C++ library for audio and music analysis, description and synthesis, including Python bindings
http://essentia.upf.edu
GNU Affero General Public License v3.0
2.83k stars 530 forks source link

Read audio in chunks #329

Open tcwalther opened 8 years ago

tcwalther commented 8 years ago

The streaming mode allows me to stream audio directly into transforms, which is really useful because it reduces memory overhead when working on large files (like, 1h long audio files). However, from my understanding, one cannot prototype streaming modules in Python (am I wrong?).

I would love to do the following. Instead of:

audio = MonoLoader(filename=filename)()
frameGenerator = FrameGenerator(audio, frameSize=frameSize, hopSize=hopSize, startFromZero=True)
for block in frameGenerator:
    fancy_calculation(block)

I'd love to do something like:

audioLoader = MonoFrameLoader(filename=filename, frameSize=frameSize, hopSize=hopSize):
for block in audioLoader:
    fancy_calculation(block)

Is this possible somehow?

Update:

librosa has the ability to load audio after certain offsets, however, the load time increases with the offset, leading to a horrible total time. Here is a measurement using current essentia master and the current librosa 0.4.1:

SAMPLE_RATE = 44100

def load_in_blocks(filename):
    frame_size = 5
    offset = 0
    block, sr = librosa.core.load(filename, sr=SAMPLE_RATE, offset=offset, duration=frame_size)
    while len(block) > 0:
        yield block
        offset += frame_size
        block, sr = librosa.core.load(filename, sr=SAMPLE_RATE, offset=offset, duration=frame_size)

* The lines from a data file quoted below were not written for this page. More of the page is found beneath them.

-- ==== Sys2Proof/Machine/Huddle.lean ====
section
/-! DEFINITION. Huddle bins, the spawn spill ring, the message unit and the stage rings: where a thread, a
message or a record goes (R299 to R307, R312, R313, R353, R161). -/

namespace Sys2Proof.Machine

/-! Rings that the context record places (R304, R313, R432). -/

/-- Base and size exponent of a ring of a context record: `off` 0x08 the spill ring, 0x10 the message ring;
none when its exponent lies outside `lo` to `hi` or it does not lie whole in the die's local region (R304, R432). -/
def State.ringAt (s : State) (d ctx off lo hi : Nat) : Option (Nat × Nat) :=
  let r := (s.die d).ctxReg ctx off
  let n := field r 0 5
  if lo ≤ n ∧ n ≤ hi then
    match physOf d (field r 12 38 * 4096) with
    | some b => if s.localRange d b ((if off = 8 then 32 else 128) * 2 ^ n) then some (b, n) else none
    | none => none
  else none

/-- The spawn spill ring of a context on a die (R304). -/
def State.spillRing (s : State) (d ctx : Nat) : Option (Nat × Nat) := s.ringAt d ctx 0x08 16 24
/-- The message ring of a context on a die (R313). -/
def State.msgRing (s : State) (d ctx : Nat) : Option (Nat × Nat) := s.ringAt d ctx 0x10 8 20

/-- Identity of a context's key at a place of its rings (R305, R313; log 90). -/
def State.ringKey (s : State) (d ctx pa : Nat) : Nat := s.keyId pa (Config.ctxKey d ctx % 512)

/-- A list of words as a little-endian number. -/
def packWords : List W32 → Nat
  | [] => 0
  | w :: r => w.toNat + 2 ^ 32 * packWords r

/-- `n` words of a number. -/
def unpackWords (v : Nat) : Nat → List W32
  | 0 => []
  | n + 1 => BitVec.ofNat 32 v :: unpackWords (v / 2 ^ 32) n

/-- A spill record (R305). -/
def Thread.spillRec (t : Thread) : Nat :=
  packWords (t.pay.take 4) + 2 ^ 128 * (t.join.toNat % 2 ^ 54) + 2 ^ 192 * (t.key % 2 ^ 54 + 2 ^ 54 * (t.lid % 1024))

/-- A message record of 128 bytes: payload, then the descriptor and the LID (R313; log 30 for their places). -/
def Thread.msgRec (t : Thread) : Nat := packWords (t.pay.take 16) + 2 ^ 512 * t.desc.toNat + 2 ^ 544 * (t.lid % 1024)

/-- Key of a ring record's launch and age: its place, which ring, the context. -/
def infoKey (ctx i : Nat) (msg : Bool) : Nat := 2 * (4096 * i + ctx) + if msg then 1 else 0

/-- Append a record to the spill ring; none while it is full or absent (R304, R307). -/
def State.spillPut (s : State) (d : Nat) (t : Thread) : Option State :=
  match s.spillRing d t.ctx with
  | none => none
  | some (b, n) =>
    let p := (s.die d).spill.get t.ctx (0, 0)
    if p.2 - p.1 < 2 ^ n then
      some ((s.agentWrite (b + 32 * (p.2 % 2 ^ n)) 32 (s.ringKey d t.ctx (b + 32 * (p.2 % 2 ^ n))) t.spillRec).modDie d fun x =>
        { x with spill := x.spill.set t.ctx (p.1, p.2 + 1), ringInfo := x.ringInfo.set (infoKey t.ctx p.2 false) (t.lid, t.born) })
    else none

/-- Append a record to the message ring; none while it is full or absent (R313). -/
def State.msgPut (s : State) (d : Nat) (t : Thread) : Option State :=
  match s.msgRing d t.ctx with
  | none => none
  | some (b, n) =>
    let p := (s.die d).mring.get t.ctx (0, 0)
    if p.2 - p.1 < 2 ^ n then
      some ((s.agentWrite (b + 128 * (p.2 % 2 ^ n)) 128 (s.ringKey d t.ctx (b + 128 * (p.2 % 2 ^ n))) t.msgRec).modDie d fun x =>
        { x with mring := x.mring.set t.ctx (p.1, p.2 + 1), ringInfo := x.ringInfo.set (infoKey t.ctx p.2 true) (t.lid, t.born) })
    else none

/-- The ring that a thread overflows to (R300, R313). -/
def State.overflow (s : State) (d : Nat) (t : Thread) : Option State := if t.msg then s.msgPut d t else s.spillPut d t

/-! Bins (R299 to R301). -/

/-- Key of a thread's bin (R299, R312). -/
def Thread.binKey (t : Thread) : Nat × Nat × Bool := (t.lid, t.key, t.msg)
/-- Key of a bin. -/
def Bin.binKey (b : Bin) : Nat × Nat × Bool := (b.lid, b.key, b.msg)

/-- Append a thread to the open bin of its key, which closes on its 32nd thread; true when it closed. A bin whose gathering
window has ended takes no more threads (R301). -/
def binAppend (t : Thread) : List Bin → Option (List Bin × Bool)
  | [] => none
  | b :: r =>
    if !b.closed && !b.ended && b.binKey == t.binKey then
      some ({ b with threads := b.threads ++ [t], closed := b.threads.length == 31 } :: r, b.threads.length == 31)
    else
      match binAppend t r with
      | some (q, c) => some (b :: q, c)
      | none => none

/-- Where the huddle puts a thread, given the bins that closed while the word was placed (R279, R300): the
bins after it, and whether its bin closed; none when it needs a record. -/
def Core.huddle (c : Core) (t : Thread) (shut : List (Nat × Nat × Bool)) : Option (List Bin × Bool) :=
  match binAppend t c.bins with
  | some r => if shut.contains t.binKey then none else some r
  | none =>
    if shut.contains t.binKey then none
    else if c.bins.length < 16 then
      some (c.bins ++ [{ lid := t.lid, key := t.key, msg := t.msg, threads := [t], left := 512 }], false)
    else none

/-- A launch's count of threads, messages and records that have not retired (R302, R343). -/
def State.addThread (s : State) (d ctx lid : Nat) : State :=
  s.modLaunch d (1024 * ctx + lid) fun l => { l with threads := l.threads + 1 }

/-- Place one thread into the core's huddle or the die's ring (R300); none when it has to wait. -/
def State.placeThread (s : State) (core : Nat) (t : Thread) (shut : List (Nat × Nat × Bool)) :
    Option (State × List (Nat × Nat × Bool)) :=
  match (s.core core).huddle t shut with
  | some (bs, c) =>
    some ((s.modCore core fun x => { x with bins := bs }).addThread (dieOf core) t.ctx t.lid, if c then t.binKey :: shut else shut)
  | none =>
    match s.overflow (dieOf core) t with
    | some u => some (u.addThread (dieOf core) t.ctx t.lid, shut)
    | none => none

/-- Place the threads of one word in order; what is left needs a record that the ring has no space for (R150,
R279, R300). -/
def State.placeAll (s : State) (core : Nat) (shut : List (Nat × Nat × Bool)) : List Thread → State × List Thread
  | [] => (s, [])
  | t :: r =>
    match s.placeThread core t shut with
    | some (u, sh) => u.placeAll core sh r
    | none =>
      match s.placeAll core shut r with
      | (u, left) => (u, t :: left)

/-! Stage rings (R161, R353). -/

/-- Checks 1 to 7 of R115 for an access that the scheduler makes for a context: no U bit, no extent; a core-private page
fails check 5 (R341, R344). A place on a die that does not answer now has to wait, as a walk does (R401, R422). -/
def State.schedChk (s : State) (d ctx va : Nat) (k : Want) : Chk :=
  if 2 ^ 54 ≤ va then .trap 3
  else if va % k.size ≠ 0 then .trap 4
  else
    match s.walk d ctx va with
    | .fault => .park
    | .table => .table
    | .wait => .wait
    | .leaf w =>
      match s.checkLeaf d 256 w va false false k with
      | .ok pa leaf => if leafCC leaf = 2 then .trap 7 else if s.reaches d leaf pa then .ok pa leaf else .wait
      | c => c

/-- Place of a virtual address as the scheduler of a die reaches it for a context, without the U bit; none when it has no
translation that permits the access, or when it has to wait (R341, R344). -/
def State.schedAt (s : State) (d ctx va : Nat) (k : Want) : Option (Nat × Nat) :=
  match s.schedChk d ctx va k with
  | .ok pa leaf => some (pa, leaf)
  | _ => none

/-- How long an access of the scheduler that has to wait goes on waiting, as a count that runs down to 1: 100 µs for a walk,
the cross-die time-out for a die that does not answer (R247, R255, R422). -/
def State.waitTicks (s : State) (d ctx va : Nat) : Nat := if s.walk d ctx va = .wait then 10001 else (s.die d).cdTicks

/-- The place whose answer such an access waits for; none for a walk (R422, R424). -/
def State.waitFar (s : State) (d ctx va : Nat) : Option Nat :=
  match s.walk d ctx va with
  | .leaf w => leafPhys d w va
  | _ => none

/-- The scheduler's read of `n` bytes at a virtual address, page by page; a byte that it cannot reach reads 0. -/
def State.schedRead (s : State) (d ctx va : Nat) : Nat → Nat
  | 0 => 0
  | n + 1 =>
    (match s.schedAt d ctx va { size := 1 } with
     | some (pa, leaf) => (s.curByte pa (s.keyId pa (leafKey leaf))).toNat
     | none => 0) + 256 * s.schedRead d ctx (va + 1) n

/-- The scheduler's write of `n` bytes at a virtual address; a byte that it cannot reach is left out. -/
def State.schedWrite (s : State) (d ctx va : Nat) : (n v : Nat) → State
  | 0, _ => s
  | n + 1, v =>
    State.schedWrite
      (match s.schedAt d ctx va { size := 1, write := true } with
       | some (pa, leaf) => s.agentWrite pa 1 (s.keyId pa (leafKey leaf)) (v % 256)
       | none => s) d ctx (va + 1) n (v / 256)

/-- The stages of a group's launch. -/
def State.stageOf (s : State) (g : Group) (n : Nat) : Option Stage := (s.launchOf g).stages[n]?

/-- Append a record to a stage ring; none while it is full, or while an access to it has to wait. The die holds head and tail and keeps the ring's
header in step (R161, R353). -/
def State.stagePut (s : State) (d ctx lid n : Nat) (t : Thread) : Option State :=
  let l := (s.die d).launches.get (1024 * ctx + lid) {}
  match l.stages[n]? with
  | none => some s
  | some g =>
    let ring := g.ring.toNat
    let ready := fun (a : Nat) => s.schedChk d ctx a { size := 1, write := true } != .wait
    if g.tail - g.head < 2 ^ g.logn ∧ ready ring ∧ ready (ring + 64 + 16 * (g.tail % 2 ^ g.logn)) then
      let s1 := s.schedWrite d ctx (ring + 64 + 16 * (g.tail % 2 ^ g.logn)) 16 (packWords (t.pay.take 4))
      let s2 := s1.schedWrite d ctx (ring + 8) 8 (g.tail + 1)
      some (s2.modLaunch d (1024 * ctx + lid) fun x =>
        { x with
          stages := (List.range x.stages.length).map fun i =>
            let y := x.stages.getD i {}
            if i = n then { y with tail := y.tail + 1, left := if y.tail = y.head then 512 else y.left } else y })
    else none

/-- Append the records of one word in order (R161). -/
def State.stageAll (s : State) (d ctx lid n : Nat) : List Thread → State × List Thread
  | [] => (s, [])
  | t :: r =>
    match s.stagePut d ctx lid n t with
    | some u => u.stageAll d ctx lid n r
    | none => (s, t :: r)

/-! Active messages (R162, R313, R417). -/

/-- The launch of a federation that a die holds: its LID (R417). -/
def State.memberOn (s : State) (d ctx entry fedn : Nat) : Option Nat :=
  ((s.die d).launches.find? fun e => e.2.ctx == ctx && e.2.entry.toNat == entry && e.2.fedn == fedn && e.2.kind != .card).map fun e => e.2.lid

/-- Whether the die of a group knows that die `d` holds a member of the launch's federation (R162, R417). -/
def State.fedKnown (s : State) (g : Group) (d : Nat) : Bool :=
  let l := s.launchOf g
  d == dieOf g.core || (s.die (dieOf g.core)).feds.contains (d, g.ctx, l.entry.toNat, l.fedn)

/-- Target die of a message descriptor; none when a field is reserved, or when it names a plate or a die that does not exist:
the rule's list of failures does not name the last case, and the model takes it for a bad descriptor (R162; log 91). -/
def msgDie (v : Nat) : Option Nat :=
  let tgt := field v 16 8
  match field v 14 2 with
  | 0 => some (tgt / 64)
  | 1 => if tgt < 16 then some (tgt / 4) else none
  | 2 => if tgt < 4 then some tgt else none
  | _ => none

/-- Whether a descriptor is good for a group (R162). -/
def State.msgOk (s : State) (g : Group) (v : Nat) : Bool :=
  field v 24 8 == 0 && field v 13 1 == 0 && field v 8 5 ≤ 16 && (s.launchOf g).hnd.get (field v 0 8) 0 != 0 &&
  (match msgDie v with
   | some d => s.fedKnown g d
   | none => false)

/-- The message units of the issuing die accept messages while fewer than 256 wait (R313). -/
def State.sendAll (s : State) (d : Nat) : List Thread → State × List Thread
  | [] => (s, [])
  | t :: r =>
    if (s.die d).msgs.length < 256 then
      State.sendAll ((s.modDie d fun x => { x with msgs := x.msgs ++ [t] }).addThread t.tdie t.ctx t.lid) d r
    else (s, t :: r)

end Sys2Proof.Machine
end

filename = 'test.mp3'  # 24 minutes long

print 'loading file using essentia:'
%time ess.MonoLoader(filename=filename)()
print 'loading file using librosa:'
%time audio, sr = librosa.core.load(filename, sr=SAMPLE_RATE)
print 'loading file in chunks using librosa:'
%time load_in_blocks(filename)
loading file using essentia:
CPU times: user 1.5 s, sys: 76 ms, total: 1.58 s
Wall time: 1.65 s
loading file using librosa:
CPU times: user 1.93 s, sys: 294 ms, total: 2.22 s
Wall time: 3.53 s
loading file in chunks using librosa:
CPU times: user 39.5 s, sys: 2.05 s, total: 41.6 s
Wall time: 51.8 s
dbogdanov commented 8 years ago

No easy way for prototyping streaming modules, you'll have to implement your parts in C++.

Something similar to MonoFrameLoader is not really possible now, although we can do it if we re-implement AudioLoader. This would be a nice feature.